-- ==== Sys2Proof/Machine/Mailbox.lean ====
section
/-! DEFINITION. The mailbox protocol, the sideband, IDENTIFY and the queue messages (15 R387 to R394). -/
namespace Sys2Proof.Machine

open Sys2Proof

/-! ### Transport (15 R387, R388, Table 15.2) -/

/-- Opcodes of every message of the device. -/
def mbxOpcodes : List Nat :=
  [0x0510, 0x0511, 0x0610, 0x0710, 0x0810, 0x0910, 0x0911, 0x0A10, 0x0B10, 0x0B11, 0x0C10, 0x0D10, 0x0E10, 0x0E20, 0x0E30, 0x0E40, 0x0E41, 0x0E50,
   0x0F01, 0x0F10, 0x0F11, 0x0F12, 0x0F20, 0x0F21, 0x0F22, 0x0F23, 0x0F24, 0x0F30, 0x0F31, 0x0F40, 0x0F50]

/-- Is an action open to the sideband: the status and read actions, POWER_STATE, and LINK_CTRL actions 2 and 3 (15 R392)? -/
def sideMay (op act : Nat) : Bool :=
  (op == 0x0710 || op == 0x0910 || op == 0x0911 || op == 0x0511 || op == 0x0E41)
    || (op == 0x0610 && act == 3) || (op == 0x0A10 && decide (2 ≤ act ∧ act ≤ 5)) || (op == 0x0B10 && (act == 1 || act == 2))
    || (op == 0x0B11 && act == 1) || (op == 0x0C10 && (act == 1 || act == 3)) || (op == 0x0810 && act == 6) || (op == 0x0D10 && act == 1)
    || (op == 0x0E10 && act == 4) || (op == 0x0E30 && act == 4) || (op == 0x0E20 && act == 1)

/-- May the requester of mailbox `k` send the message (15 R392, Table 15.4)? -/
def State.mayRequest (s : State) (k op act : Nat) : Bool :=
  let side := k == 256
  let pf := !side && isPf k
  if op = 0x0F01 ∨ op = 0x0F24 ∨ op = 0x0F31 then true
  else if op = 0x0F10 ∨ op = 0x0F11 ∨ op = 0x0F12 ∨ op = 0x0F40 then !side
  else if op = 0x0F20 ∨ op = 0x0F21 ∨ op = 0x0F22 ∨ op = 0x0F30 then !side && s.isSteward k
  else if op = 0x0F23 then pf
  else if op = 0x0F50 then side
  else if side then sideMay op act
  else pf

/-- Messages served in Trailhead mode (16 R420). -/
def trailheadServes (op act : Nat) : Bool :=
  op == 0x0F01 || op == 0x0F31 || op == 0x0B10 || op == 0x0911 || op == 0x0511 || op == 0x0E41 || op == 0x0E50 || op == 0x0E10
    || (op == 0x0E20 && act == 1)

/-- IMG_VER and SVN of a slot as a FW_CTRL response shows them (16 Table 16.10). -/
def State.slotOf (s : State) (n : Nat) : Slot := s.boot.slots.get (fun _ => {}) n

/-- The response of FW_CTRL (16 Table 16.10). -/
def State.fwReply (s : State) (k reason slot : Nat) : State :=
  let x := s.slotOf slot
  s.respond k (leBytes 1 reason ++ leBytes 1 s.boot.fwState.toNat ++ leBytes 1 s.boot.fwComp.toNat ++ leBytes 1 0 ++ leBytes 4 s.boot.runVer.toNat
    ++ leBytes 4 (if x.verified then x.ver.toNat else 0) ++ leBytes 4 (if x.verified then x.svn.toNat else 0))

/-- The response to a request whose action none of its message's actions is: its table refuses it as a field invalid, or first as not the
steward's (15 R387, R393). `none` when an action of the message serves it. -/
def State.refusedAction (s : State) (k op : Nat) (p : List Byte) : Option State :=
  let a := byteAt p 0
  let stew := k != 256 && s.isSteward k
  let answers (n : Nat) : State := s.respond k (reasonOnly 1 n)
  if op = 0x0510 then (if a = 1 ∨ a = 2 then none else some (s.refuseFormat k 3))
  else if op = 0x0610 then (if 1 ≤ a ∧ a ≤ 3 then none else some (answers 7))
  else if op = 0x0810 then (if 1 ≤ a ∧ a ≤ 6 then none else some (s.respond k (reasonOnly (if stew then 1 else 7) 7)))
  else if op = 0x0910 then (if byteAt p 1 ≤ 2 then none else some (answers 3))
  else if op = 0x0A10 then (if 1 ≤ a ∧ a ≤ 5 then none else some (s.linkReply k 1 0 []))
  else if op = 0x0B10 then (if 1 ≤ a ∧ a ≤ 4 then none else some (s.layoutSays k 1))
  else if op = 0x0B11 then (if a = 1 ∨ a = 2 then none else some (answers 15))
  else if op = 0x0C10 then
    (if 1 ≤ a ∧ a ≤ 4 ∧ (a ≠ 2 ∨ byteAt p 3 ≤ 3) then none else some (s.respond k (reasonOnly (if a = 2 ∧ !stew then 2 else 1) 3)))
  else if op = 0x0D10 then (if 1 ≤ a ∧ a ≤ 3 then none else some (answers 11))
  else if op = 0x0E10 then (if 1 ≤ a ∧ a ≤ 8 then none else some (s.fwReply k (if stew then 1 else 2) 3))
  else if op = 0x0E20 then (if a = 1 ∨ a = 2 then none else some (answers 19))
  else if op = 0x0E30 then (if 1 ≤ a ∧ a ≤ 4 then none else some (answers 95))
  else if op = 0x0E40 then (if byteAt p 1 = 1 ∨ byteAt p 1 = 2 then none else some (s.respond k (reasonOnly (if stew then 1 else 2) 7)))
  else if op = 0x0E50 then (if a = 1 ∨ a = 2 then none else some (s.respond k (reasonOnly (if stew then 1 else 2) 0)))
  else if op = 0x0F22 then (if byteAt p 4 ≤ 1 then none else some (answers 0))
  else if op = 0x0F23 then (if byteAt p 6 ≤ 1 then none else some (answers 0))
  else if op = 0x0F40 then (if 1 ≤ a ∧ a ≤ 3 then none else some (answers 15))
  else none

/-- A write to MBX_GO of mailbox `k`: ignored while a request is in progress; else the request is taken, and refused at once where the
transport refuses it (15 R387, R388, R392). -/
def State.goMbx (s : State) (k : Nat) (seq : BitVec 16) : State :=
  let m := s.mbx k
  if m.busy then s.modMbx k fun m => { m with goign := true }
  else
    let op := m.opcode.toNat
    let p := (List.range (min m.len.toNat 4096)).map fun i => m.reqbuf.get (fun _ => 0) i
    let t := s.modMbx k fun m => { m with busy := true, done := false, rqOp := op, rqSeq := seq, rqData := p }
    if m.rspValid && m.rspSeq == seq && m.rspOpcode == m.opcode then
      let t := t.modMbx k fun m => { m with busy := false, done := true, tstatus := 4, rqData := [] }
      if k = 256 then t.raise 0x7C9 else t.raiseFn k 0
    else if !mbxOpcodes.contains op then t.respondAs k 1 []
    else if 4096 < m.len.toNat then t.respondAs k 2 []
    else if s.boot.trailhead && !trailheadServes op (byteAt p 0) then t.respondAs k 5 []
    else if !s.mayRequest k op (byteAt p 0) then t.respondAs k 3 []
    else (t.refusedAction k op p).getD t

/-- Bytes written to MBX_REQBUF of mailbox `k` from an offset; ignored while a request is in progress (15 R387). -/
def State.writeReqbuf (s : State) (k off : Nat) (data : List Byte) : State :=
  if (s.mbx k).busy then s
  else s.modMbx k fun m =>
    { m with reqbuf := data.zipIdx.foldl (fun t (b, i) => if off + i < 4096 then Tab.put t (off + i) b else t) m.reqbuf }

/-- A write to MBX_REQ of mailbox `k` (15 R387, Table 15.14). -/
def State.writeMbxReq (s : State) (k : Nat) (op len : BitVec 16) : State :=
  if (s.mbx k).busy then s else s.modMbx k fun m => { m with opcode := op, len := len }

/-- MBX_STAT (15 Table 15.14). -/
def Mbx.stat (m : Mbx) : Nat :=
  m.rspbuf.length % 8192 + at_ 25 m.tstatus.toNat + at_ 29 (bit m.goign) + at_ 30 (bit m.done) + at_ 31 (bit m.busy)

/-- MBX_RSP (15 Table 15.14). -/
def Mbx.rsp (m : Mbx) : Nat := m.rspOpcode.toNat + at_ 16 m.rspSeq.toNat

/-! ### Deferred responses (15 R389) -/

/-- Does a command fetched from an SQ still wait for its status (15 R394)? -/
def State.sqPending (s : State) (key : Nat) : Bool :=
  s.ledger.any fun c => 64 * c.fn + c.sq == key && c.phase != .heldCpl && !c.silent

/-- An SQ whose last status is fixed is gone, and its deletion is answered (15 R394). -/
def State.sqGone (s : State) (k key : Nat) : State := { s with sqs := s.sqs.filter fun r => r.1 != key }.respond k (reasonOnly 0 0)

/-- MAILBOX_DEFERRED_RESPONSE: the operation a response waits for has ended; `pass` is the outcome of a retest's known-answer tests (06 R187, 08
R250, 15 R389, R394). -/
def execMailboxDeferredResponse (r : Requester) (pass : Bool) (s : State) : Host.Outcome State Fault Refusal :=
  let k := mbxOf r
  .next <| match (s.mbx k).owed with
    | none => s
    | some (.sqDelete key) => if s.sqPending key then s else s.sqGone k key
    | some (.migrate false a n) =>
      if (s.loop a).migPend then s else s.loopReply k (if (s.loop a).engine.toNat = n then 0 else 2) (s.loop a).engine.toNat
    | some (.migrate true b n) =>
      let l := (s.bay b).link
      if l.spnMigTo.isSome then s else s.loopReply k (if l.spnEngine.toNat = n then 0 else 2) l.spnEngine.toNat
    | some (.leRetire n) => if (s.loopsOn n).isEmpty && (s.spinsOn n).isEmpty then s.loopReply k 0 n else s
    | some (.leRetest n) => s.endLeRetest k n pass
    | some (.deRetest e) => s.endRetest k e pass

/-! ### Sideband (15 R391, Table 15.3) -/

/-- A transaction of the SMBus port: NACK while COLD_RST_N is asserted; one with a wrong PEC is discarded (15 R391). -/
def State.smbus (s : State) (pec : Bool) (g : State → State) : State :=
  if s.glb.coldRst then s else if !pec then s.raise 0x7CA else g s

/-- SMBUS_REQUEST_WRITE: 1 to 240 bytes into the request buffer (15 Table 15.3). -/
def execSmbusRequestWrite (off : BitVec 16) (data : List Byte) (pec : Bool) (s : State) : Host.Outcome State Fault Refusal :=
  .next <| s.smbus pec fun s => if data.isEmpty ∨ 240 < data.length then s else s.writeReqbuf 256 off.toNat data

/-- SMBUS_REQUEST_START: as a write of MBX_REQ, then of MBX_GO (15 Table 15.3). -/
def execSmbusRequestStart (op len seq : BitVec 16) (pec : Bool) (s : State) : Host.Outcome State Fault Refusal :=
  .next <| s.smbus pec fun s => (s.writeMbxReq 256 op len).goMbx 256 seq

/-- SMBUS_STATUS_READ: MBX_STAT, then MBX_RSP (15 Table 15.3). -/
def execSmbusStatusRead (s : State) : Host.Outcome State Fault Refusal :=
  .next <| s.smbus true fun s => s.emit (.smbus (leBytes 4 (s.mbx 256).stat ++ leBytes 4 (s.mbx 256).rsp))

/-- SMBUS_READ_OFFSET: response read offset 0 to 4,095 (15 Table 15.3). -/
def execSmbusReadOffset (off : BitVec 16) (pec : Bool) (s : State) : Host.Outcome State Fault Refusal :=
  .next <| s.smbus pec fun s => if off.toNat < 4096 then s.modMbx 256 fun m => { m with rdOff := off.truncate 12 } else s

/-- SMBUS_RESPONSE_READ: up to 240 response bytes from the read offset, which advances by them (15 Table 15.3). -/
def execSmbusResponseRead (s : State) : Host.Outcome State Fault Refusal :=
  .next <| s.smbus true fun s =>
    let m := s.mbx 256
    let bs := (m.rspbuf.drop m.rdOff.toNat).take 240
    (s.emit (.smbus bs)).modMbx 256 fun m => { m with rdOff := m.rdOff + BitVec.ofNat 12 bs.length }

/-! ### IDENTIFY (15 Table 15.5) -/

/-- "EWM-7214", zero-padded to 16 bytes. -/
def partNumber : List Byte := [0x45, 0x57, 0x4D, 0x2D, 0x37, 0x32, 0x31, 0x34] ++ List.replicate 8 0

/-- IDENTIFY (15 Table 15.5). -/
def execIdentify (r : Requester) (s : State) : Host.Outcome State Fault Refusal :=
  .next <| s.serve r 0x0F01 none fun p =>
    let ver (t : Nat) : Nat := (s.boot.runComps.get (fun _ => 0) t).toNat
    if !reservedZero p [] then s.respond (mbxOf r) (reasonOnly 1 39)
    else s.respond (mbxOf r) (leBytes 1 0 ++ leBytes 1 (bit s.boot.trailhead) ++ leBytes 2 (fnNumber r) ++ leBytes 1 (bit (s.fromSteward r))
      ++ leBytes 1 Config.silRev.toNat ++ leBytes 2 (4096 - s.sqs.length) ++ partNumber ++ leBytes 8 Config.serialNumber.toNat ++ leBytes 4 (ver 1)
      ++ leBytes 4 (ver 2))

/-! ### Queues (03 R61, R62, R85; 15 Table 15.5, R394) -/

/-- The function a queue message is about: the requester. -/
def reqFn : Requester → Nat
  | .fn f => f.val
  | .sideband => 256

/-- REASON of a QUEUE_CREATE request; 0 when the queue can be created (03 R61, 15 Table 15.5). -/
def State.queueRefused (s : State) (f : Nat) (p : List Byte) : Nat :=
  let cq := byteAt p 0 = 1
  let q := byteAt p 1
  let n := fieldAt p 4 4
  if !reservedZero p [(0, 3), (4, 12)] ∨ 1 < byteAt p 0 ∨ 63 < q ∨ (if cq then byteAt p 2 ≠ 0 else 63 < byteAt p 2) ∨ n < 2 ∨ 65536 < n
      ∨ fieldAt p 8 8 % 4096 ≠ 0 then 1
  else if (if cq then (s.cqs.find (64 * f + q)).isSome else (s.sqs.find (64 * f + q)).isSome) then 2
  else if 4096 ≤ (if cq then s.cqs.length else s.sqs.length) then 3
  else if !cq ∧ (s.cqs.find (64 * f + byteAt p 2)).isNone then 4
  else 0

/-- QUEUE_CREATE (03 R61, R62, R77). -/
def execQueueCreate (r : Requester) (s : State) : Host.Outcome State Fault Refusal :=
  .next <| s.serve r 0x0F10 none fun p =>
    let f := reqFn r
    let key := 64 * f + byteAt p 1
    let reason := s.queueRefused f p
    if reason ≠ 0 then s.respond (mbxOf r) (reasonOnly reason 15)
    else if byteAt p 0 = 1 then
      (s.setCq key { base := fieldAt p 8 8, size := fieldAt p 4 4, timeBase := s.now }).respond (mbxOf r) (reasonOnly 0 7 ++ leBytes 8 s.now)
    else (s.setSq key { base := fieldAt p 8 8, size := fieldAt p 4 4, cq := byteAt p 2 }).respond (mbxOf r) (reasonOnly 0 15)

/-- Entries of an SQ read from host memory whose checks have not ended are discarded as unfetched: those still on their way, and those that wait
for their zone (03 R85). -/
def State.unfetch (s : State) (key : Nat) : State :=
  let x := s.sq key
  let own (w : CheckWait) : Bool := 64 * w.fn + w.sq == key
  let n := x.fetching + (s.ldg.checking.filter own).length
  let h := (x.head + x.size - n) % x.size
  let s := s.modCq (key / 64 * 64 + x.cq) fun y => { y with reserved := y.reserved - n }
  let s := { s with ldg := { s.ldg with checking := s.ldg.checking.filter (!own ·) } }
  s.modSq key fun y => { y with head := h, tail := h, fetching := 0 }

/-- QUEUE_DELETE: an SQ's fetch stops at once and the response waits for its last status; a CQ with a bound SQ stays (03 R62, 15 R394). -/
def execQueueDelete (r : Requester) (s : State) : Host.Outcome State Fault Refusal :=
  .next <| s.serve r 0x0F11 none fun p =>
    let f := reqFn r
    let k := mbxOf r
    let q := byteAt p 1
    let key := 64 * f + q
    if !reservedZero p [(0, 2)] ∨ 1 < byteAt p 0 ∨ 63 < q then s.respond k (reasonOnly 1 0)
    else if byteAt p 0 = 1 then
      if (s.cqs.find key).isNone then s.respond k (reasonOnly 2 0)
      else if s.sqs.any fun r => r.1 / 64 == f && r.2.cq == q then s.respond k (reasonOnly 5 0)
      else
        let s := s.mapCmds fun c => if c.fn = f ∧ c.cq = q then { c with cqGone := true } else c
        { s with cqs := s.cqs.filter fun r => r.1 != key }.respond k (reasonOnly 0 0)
    else if (s.sqs.find key).isNone then s.respond k (reasonOnly 2 0)
    else
      let s := (s.unfetch key).modSq key fun x => { x with deleting := true }
      if s.sqPending key then s.modMbx k fun m => { m with owed := some (.sqDelete key) } else s.sqGone k key

/-- May the requester reset the queues of function `f`: itself, the PF of its port, the steward (03 R85, 15 Table 15.4)? -/
def State.mayResetQueues (s : State) (r : Nat) (f : Nat) : Bool :=
  decide (f < 256) && (s.fn f).enabled && (r == f || s.isSteward r || (isPf r && portOf r == portOf f))

/-- QUEUE_RESET: unfetched entries are discarded, fetched commands not yet at their waymark end with ABORTED_BY_RESET, later ones run on without
posting; the response gives the heads at which fetching resumes (03 R85). A FLUSH, which has no waymark and which Table 3.5 calls never abortable,
ends with ABORTED_BY_RESET like any command not at its waymark (DESIGN CHOICE: R85 does not say which holds). -/
def execQueueReset (r : Requester) (s : State) : Host.Outcome State Fault Refusal :=
  .next <| s.serve r 0x0F12 none fun p =>
    let me := reqFn r
    let f := if fieldAt p 2 2 = 0xFFFF then me else fieldAt p 2 2
    let k := mbxOf r
    if !reservedZero p [(2, 2)] ∨ !s.mayResetQueues me f then s.respond k (reasonOnly 1 143)
    else
      let keys := (s.sqs.filter fun r => r.1 / 64 == f).map (·.1)
      let s := s.each keys State.unfetch
      let ids := (s.ledger.filter fun c => c.fn == f && c.phase != .heldCpl && !c.waymark && !c.silent).map (·.id)
      let s := (s.finishAll ids Sts.abortedByReset).runWaiting
      let s := s.mapCmds fun c => if c.fn = f ∧ c.phase ≠ .heldCpl ∧ c.waymark then { c with silent := true } else c
      s.respond k (reasonOnly 0 15 ++ (List.range 64).flatMap fun j => leBytes 2 (s.sq (64 * f + j)).head)

end Sys2Proof.Machine
end

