-- ==== Sys2Proof/Machine/Dispatch.lean ====
section
/-! DEFINITION. One arm per command: a direct call of its meaning. -/
namespace Sys2Proof.Machine

open Sys2Proof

> **Task goal**:
Please copy, exactly and with nothing else, the lines above beginning at the line that has "else if op = 0x0F22" and ending with the line that has "if (s.mbx k).busy then s else".

> **Result**:
  else if op = 0x0F22 then (if byteAt p 4 ≤ 1 then none else some (answers 0))
  else if op = 0x0F23 then (if byteAt p 6 ≤ 1 then none else some (answers 0))
  else if op = 0x0F40 then (if 1 ≤ a ∧ a ≤ 3 then none else some (answers 15))
  else none

/-- A write to MBX_GO of mailbox `k`: ignored while a request is in progress; else the request is taken, and refused at once where the
transport refuses it (15 R387, R388, R392). -/
def State.goMbx (s : State) (k : Nat) (seq : BitVec 16) : State :=
  let m := s.mbx k
  if m.busy then s.modMbx k fun m => { m with goign := true }
  else
    let op := m.opcode.toNat
    let p := (List.range (min m.len.toNat 4096)).map fun i => m.reqbuf.get (fun _ => 0) i
    let t := s.modMbx k fun m => { m with busy := true, done := false, rqOp := op, rqSeq := seq, rqData := p }
    if m.rspValid && m.rspSeq == seq && m.rspOpcode == m.opcode then
      let t := t.modMbx k fun m => { m with busy := false, done := true, tstatus := 4, rqData := [] }
      if k = 256 then t.raise 0x7C9 else t.raiseFn k 0
    else if !mbxOpcodes.contains op then t.respondAs k 1 []
    else if 4096 < m.len.toNat then t.respondAs k 2 []
    else if s.boot.trailhead && !trailheadServes op (byteAt p 0) then t.respondAs k 5 []
    else if !s.mayRequest k op (byteAt p 0) then t.respondAs k 3 []
    else (t.refusedAction k op p).getD t

/-- Bytes written to MBX_REQBUF of mailbox `k` from an offset; ignored while a request is in progress (15 R387). -/
def State.writeReqbuf (s : State) (k off : Nat) (data : List Byte) : State :=
  if (s.mbx k).busy then s
  else s.modMbx k fun m =>
    { m with reqbuf := data.zipIdx.foldl (fun t (b, i) => if off + i < 4096 then Tab.put t (off + i) b else t) m.reqbuf }

/-- A write to MBX_REQ of mailbox `k` (15 R387, Table 15.14). -/
def State.writeMbxReq (s : State) (k : Nat) (op len : BitVec 16) : State :=
  if (s.mbx k).busy then s else s.modMbx k fun m => { m with opcode := op, len := len }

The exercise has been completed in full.